Kiss: Its evolution and usefulness

Last updated on Feb 11, 2008

Posted on Feb 11, 2008

Since we are in the global “love/romance” season until this weekend, here is something on that very loving act of kissing.  An act which involves roughly 42% of our cranial nerves which are busy transporting nervous messages between lips, tongues (depending on the depth of the act), cheeks, nose, eyes (if they are open) and the brain.  The muscles also play an important part – a total of thirty-four muscles working cooperatively. The most important being the orbicularis oris muscle, which is used to pucker the lips and informally known as the kissing muscle.

As simple as an act it seems to be it affects the male and female in different ways.  In a study where psychologists from Lafayette College were checking out the hormonal levels in couples after and before kissing, and had predicted an increase in oxytocin – which influences social recognition, male and female orgasm, and childbirth.  Since females in the study had higher levels of intimacy in their relationships, they thought this hormone would hit them more.  Naah.  It was the males who scored higher on that front.  Possible reason: females must require more than a kiss to feel emotionally connected or sexually excited during physical contact.  Something like a romantic atmosphere.

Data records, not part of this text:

-- ==== Sys2Proof/Machine/Calib.lean ====
section
/-! DEFINITION. Calibration in lulls (chapter 7): R165 to R187. -/

namespace Sys2Proof.Machine

/-- LULL_INPUT. -/
def lullInput (d : Dev) : Nat := d.gn 0x3800 2

/-- Whether a kind of lull is enabled. -/
def lullEn (d : Dev) (k : Nat) : Bool := bit (d.gn 0x3800 1) k

/-- The kinds of lull that are open (R165). -/
def openLulls (d : Dev) : Nat :=
  let l := d.lulls
  b2n (!l.target.isEmpty) + 2 * b2n l.splice.isSome + 4 * b2n l.stop + 8 * b2n l.sacr.isSome

/-! ### Retraining (R181, R182) -/

/-- The upper and the lower half of a mask. -/
def maskHalves (mask : Nat) : List Nat :=
  let l := bitsOf 8 mask
  let h := l.length / 2
  [sumN ((l.drop h).map (fun i => 2 ^ i)), sumN ((l.take h).map (fun i => 2 ^ i))]

/-- The load of a port in Mbit/s (R97): a line's bytes, header and trailer, times its rate. -/
def portLoad (e : Env) (d : Dev) (p : Nat) : Nat :=
  let words := ceilDiv (linePixels d p * fmtBits (d.gn (tIdx p 0) 2)) 32 + (if d.gn (tIdx p 0) 5 = 1 then 2 else 0)
  (20 + 4 * words) * 8 * planeCount d p * lineRate16 e d p / 65536000000

/-- The lulls that are open for a port: a TARGET lull is its own (R165). -/
def portLulls (d : Dev) (p : Nat) : Nat := putBit (openLulls d) 0 (d.lulls.target.contains p)

/-- The open lulls in which a port may be retrained (R181). -/
def retrainLulls (d : Dev) (p : Nat) : Nat := portLulls d p &&& d.gn 0x3803 3

/-- Whether a port may be retrained now: more than one lane, its whole mask carrying the stream, a lull, and a load that
fits half the mask; a STOP lull always qualifies. -/
def retrainFits (e : Env) (d : Dev) (p : Nat) : Bool :=
  let mask := (d.port p).mask
  1 < popCount 8 mask && streamRuns d p && (d.port p).change.isNone && (tabFind d.retrains p).isNone &&
    retrainLulls d p != 0 && ((bit (d.gn 0x3803 3) 2 && d.lulls.stop) || portLoad e d p * 100 ≤ payloadCapacity d p / 2 * 96)

/-- Whether a lane asks to be retrained (R181). -/
def retrainAsks (e : Env) (d : Dev) (l : Nat) : Bool :=
  field (d.gn (laneRes l) 6) 15 8 < d.gn 0x3803 2
    || (d.gn 0x3803 1 ≠ 0 && (d.lane l).trainedAt + d.gn 0x3803 1 * 16000000000 ≤ e.raw)

/-- RETRAIN_START (R181): the map changes to the lower half, so that the upper half can train. -/
def retrainStart (e : Env) (d : Dev) (l : Nat) : Dev :=
  let p := l / 8
  let mask := (d.port p).mask
  if p < 16 && bit mask (l % 8) && retrainAsks e d l && retrainFits e d p then
    let r : Retrain := { full := mask, half := 0, step := 0, lulls := retrainLulls d p }
    mapSend e { d with retrains := tabSet d.retrains p r } p (nth (maskHalves mask) 1 0)
  else d

/-- The lanes of a mask of a port. -/
def halfLanes (p mask : Nat) : List Nat := (bitsOf 8 mask).map (fun i => 8 * p + i)

/-- A retraining moves on as far as its lanes and its map allow. -/
def retrainAdvance (e : Env) (d : Dev) (p : Nat) : Dev :=
  match tabFind d.retrains p with
  | none => d
  | some r =>
    let hs := maskHalves r.full
    let half := nth hs r.half 0
    let other := nth hs (1 - r.half) 0
    let set (d : Dev) (x : Retrain) : Dev := { d with retrains := tabSet d.retrains p x }
    match r.step with
    | 0 =>
      if (d.port p).mask = other && (d.port p).change.isNone then
        (halfLanes p half).foldl (fun d l => trainBegin e (unitMove e d (uLane l) .test) l) (set d { r with step := 1 })
      else d
    | 1 =>
      if (halfLanes p half).all (fun l => (d.lane l).training.isNone) then
        (halfLanes p half).foldl (fun d l => unitMove e (laneLeaveTest e d l) (uLane l) .shadow) (set d { r with step := 2 })
      else d
    | 2 =>
      if (halfLanes p half).all (fun l => (d.lane l).link == .aligned) then
        mapSend e (set d { r with step := 3 }) p r.full
      else d
    | _ =>
      if (d.port p).mask = r.full && (d.port p).change.isNone then
        if r.half = 0 then mapSend e (set d { r with half := 1, step := 0 }) p half
        else { (d.inc 0x3803 4) with retrains := tabErase d.retrains p }
      else d

/-- A retraining aborted by the end of its lull (R182): training ends with the best taps, the lanes go to SHADOW, and
the full mask is requested. -/
def retrainAbort (e : Env) (d : Dev) (p : Nat) : Dev :=
  match tabFind d.retrains p with
  | none => d
  | some r =>
    let d1 := (halfLanes p r.full).foldl (fun d l =>
      let d2 := match (d.lane l).training with | some t => trainReturn e d l t | none => d
      if d2.ustate (uLane l) = .test then unitMove e (laneLeaveTest e d2 l) (uLane l) .shadow else d2) d
    mapSend e { (d1.inc 0x3803 5) with retrains := tabErase d1.retrains p } p r.full

/-- Every retraining loses the lulls that have closed, and one that has none left of those in which it began is aborted
(R182). -/
def retrainCheck (e : Env) (d : Dev) : Dev :=
  let held := d.retrains.map (fun (q : Nat × Retrain) => (q.1, { q.2 with lulls := q.2.lulls &&& portLulls d q.1 }))
  (held.filter (fun q => q.2.lulls == 0)).foldl (fun d q => retrainAbort e d q.1) { d with retrains := held }

/-! ### Lulls (R165, R166) -/

/-- A lull opened: LULL_STATE and its event. -/
def lullOpened (e : Env) (d : Dev) (k : Nat) : Dev := (d.put 0x3800 8 (openLulls d : Nat)).raise e 0x210 k

/-- A lull closed: LULL_STATE, its event, and retraining that has lost its lull. -/
def lullClosed (e : Env) (d : Dev) (k : Nat) : Dev :=
  retrainCheck e ((d.put 0x3800 8 (openLulls d : Nat)).raise e 0x211 k)

/-- The TARGET lull of a port at a committed line (R165). -/
def lullTarget (e : Env) (d : Dev) (p : Nat) (target : Bool) : Dev :=
  let l := d.lulls
  if target then
    if l.target.contains p || !lullEn d 0 then d
    else lullOpened e { d with lulls := { l with target := l.target ++ [p] } } 0
  else if l.target.contains p then lullClosed e { d with lulls := { l with target := l.target.filter (· != p) } } 0
  else d

/-- A grant on LULL_SPLICE (R165, R166). -/
def lullSplice (e : Env) (d : Dev) (stamp : Nat) : Dev :=
  if !lullEn d 1 then d
  else
    let l := d.lulls
    let f := (d.enc (lullInput d)).frontier
    match l.splice with
    | some _ =>
      let ws := match l.windows with | (_, none) :: r => (stamp, none) :: r | ws => ws
      { d with lulls := { l with splice := some f, windows := ws } }
    | none =>
      lullOpened e { d with lulls := { l with splice := some f, windows := ((stamp, none) :: l.windows).take 4 } } 1

/-- The SPLICE lull closed at an applied time. -/
def spliceClose (e : Env) (d : Dev) (stamp : Nat) : Dev :=
  let l := d.lulls
  match l.splice with
  | none => d
  | some _ =>
    let ws := match l.windows with | (a, none) :: r => (a, some stamp) :: r | ws => ws
    lullClosed e { d with lulls := { l with splice := none, windows := ws } } 1

/-- The STOP lull closed (R165, R167): the calibration trigger stops with it. -/
def stopClose (e : Env) (d : Dev) : Dev :=
  if d.lulls.stop then lullClosed e { d with lulls := { d.lulls with stop := false, trigAt := none } } 2 else d

/-- A count on an input (R165): STOP ends, and SPLICE once the frontier has passed its span. -/
def lullCount (e : Env) (d : Dev) (n stamp : Nat) : Dev :=
  if n ≠ lullInput d then d
  else
    let d1 := stopClose e d
    match d1.lulls.splice with
    | some s =>
      if d1.gi 0x3800 4 ≠ 0 && s + d1.gi 0x3800 4 < (d1.enc n).frontier then spliceClose e d1 stamp else d1
    | none => d1

/-- A position set moves the splice start with the input (R62). -/
def lullSet (d : Dev) (n : Nat) (dist : Int) : Dev :=
  if n ≠ lullInput d then d else { d with lulls := { d.lulls with splice := d.lulls.splice.map (· + dist) } }

/-- STOP_LULL_OPEN (R165): STANDSTILL has held for STOP_HOLDOFF. -/
def stopOpen (e : Env) (d : Dev) : Dev :=
  let n := lullInput d
  let x := d.enc n
  if lullEn d 2 && x.standstill && !d.lulls.stop && x.stillAt + d.gn 0x3800 3 * 16000 ≤ e.raw then
    lullOpened e { d with lulls := { d.lulls with stop := true, trigAt := none } } 2
  else d

/-- The port whose strips SACRIFICIAL_EVERY counts (R166): P0, or the lowest-numbered configured port. -/
def sacrPort (d : Dev) : Nat := if portConfigured d 0 then 0 else (configuredPorts d).headD 0

/-- An SOS line of the counted port, committed or not (R136, R165, R166): every strip that has closed is counted, and the one that
it opens is the next. -/
def sacrSos (e : Env) (d : Dev) (p line : Nat) : Dev :=
  if p ≠ sacrPort d then d
  else
    let l := d.lulls
    let every := d.gn 0x3800 5
    let due := l.sacrNext || (every ≠ 0 && (l.strips + 1) % every = 0)
    if due && lullEn d 3 then
      lullOpened e { d with lulls := { l with sacrNext := false, sacr := some line, sacrLine := some line } } 3
    else d

/-- A strip of a port closed (R165, R166). -/
def sacrStripEnd (e : Env) (d : Dev) (p : Nat) : Dev :=
  if p ≠ sacrPort d then d
  else
    let d1 := { d with lulls := { d.lulls with strips := d.lulls.strips + 1 } }
    if d.lulls.sacr.isSome then lullClosed e { d1 with lulls := { d1.lulls with sacr := none } } 3 else d1

/-- Whether a line's strip holds the line number of the sacrificed strip's SOS (R166). A line that comes before that number in an
open strip is judged by STRIP_LEN, since its strip's end is still to come (DESIGN CHOICE, assumption log 114). -/
def sacrificed (d : Dev) (p : Nat) (ln : CamLine) : Bool :=
  match d.lulls.sacrLine, ln.strip with
  | some l, some f =>
    let k := wrapI 32 ((l : Int) - f)
    0 ≤ k && (!lineAhead l ln.line || k < stripLen d p)
  | _, _ => false

/-- A committed line's lulls (R165): those that offer it to calibration, SPLICE aside. -/
def lineLulls (d : Dev) (p : Nat) (ln : CamLine) : Nat :=
  b2n (bit ln.flags 6 && d.lulls.target.contains p) + 4 * b2n ln.cal + 8 * b2n (sacrificed d p ln)

/-- What a committed line does to the lulls, and the line with its own. -/
def lullCommit (e : Env) (d : Dev) (p : Nat) (ln : CamLine) : CamLine × Dev :=
  let d1 := lullTarget e d p (bit ln.flags 6)
  ({ ln with lulls := lineLulls d1 p ln }, d1)

/-- Whether a midpoint lies in a SPLICE window. -/
def inSplice (d : Dev) (mid : Nat) : Bool :=
  d.lulls.windows.any (fun w => 0 ≤ stampDiff mid w.1 && (match w.2 with | none => true | some b => decide (stampDiff mid b < 0)))

/-- A write of SACRIFICE_NEXT (R166). -/
def sacrNextWrite (d : Dev) (m : Master) (v : Int) : Dev :=
  d.asWrite m 0x3800 6 v fun d =>
    (if v = 1 then { d with lulls := { d.lulls with sacrNext := true } } else d).ended m stOK

/-! ### Jobs (R168, R169) -/


/-- JOB_STATE's code (R185). -/
def jobCode : JobState → Nat
  | .idle => 0 | .waiting => 1 | .acquiring => 2 | .computing => 3 | .candidate => 4 | .committing => 5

Prof Gallup believes kissing goes “deeper” than that!  It helps in gauging the mate selection and also gives information on the extent to which a partner is willing to commit to raising children, a central issue in long-term relationships and crucial to the survival of our species.

However, Kissing has not always had this close linkage with sensual world and the act of mating.  It was very common in Middle Eastern and Eastern European countries in a very asexual way.  In fact it was considered proper only when between two men, two women, or parents kissing their children in the Middle east.  In Eastern Europe it was the way two men would greet or bid farewell to each other.  This asexual nature of kiss was destroyed by the Western European morals that intervened and brought their own baggage along.

The above picture from LIFE magazine taken at Times Square (NY) at the end of WWII (Aug. 14, 1945) is probably the most famous illustration of a passion act yet lacking sexual overtones.  It was a spontaneous expression of happiness by the sailor.  The picture was taken by Alfred Eisenstaedt (a Houston forensics expert verified the identity of the sailor as Glenn McDuffie).

Evolutionary history

In 1960, British zoologist, suggested that kissing may be an evolutionary remnant of our ancestors.  It may have, he suggested, come from the practice of mothers chewing up food before giving it to their kids through mouth-to-mouth mechanism.  Chimps show this behavior.

Strange as it may seem our past requirements may be influencing our current passions and entertainment!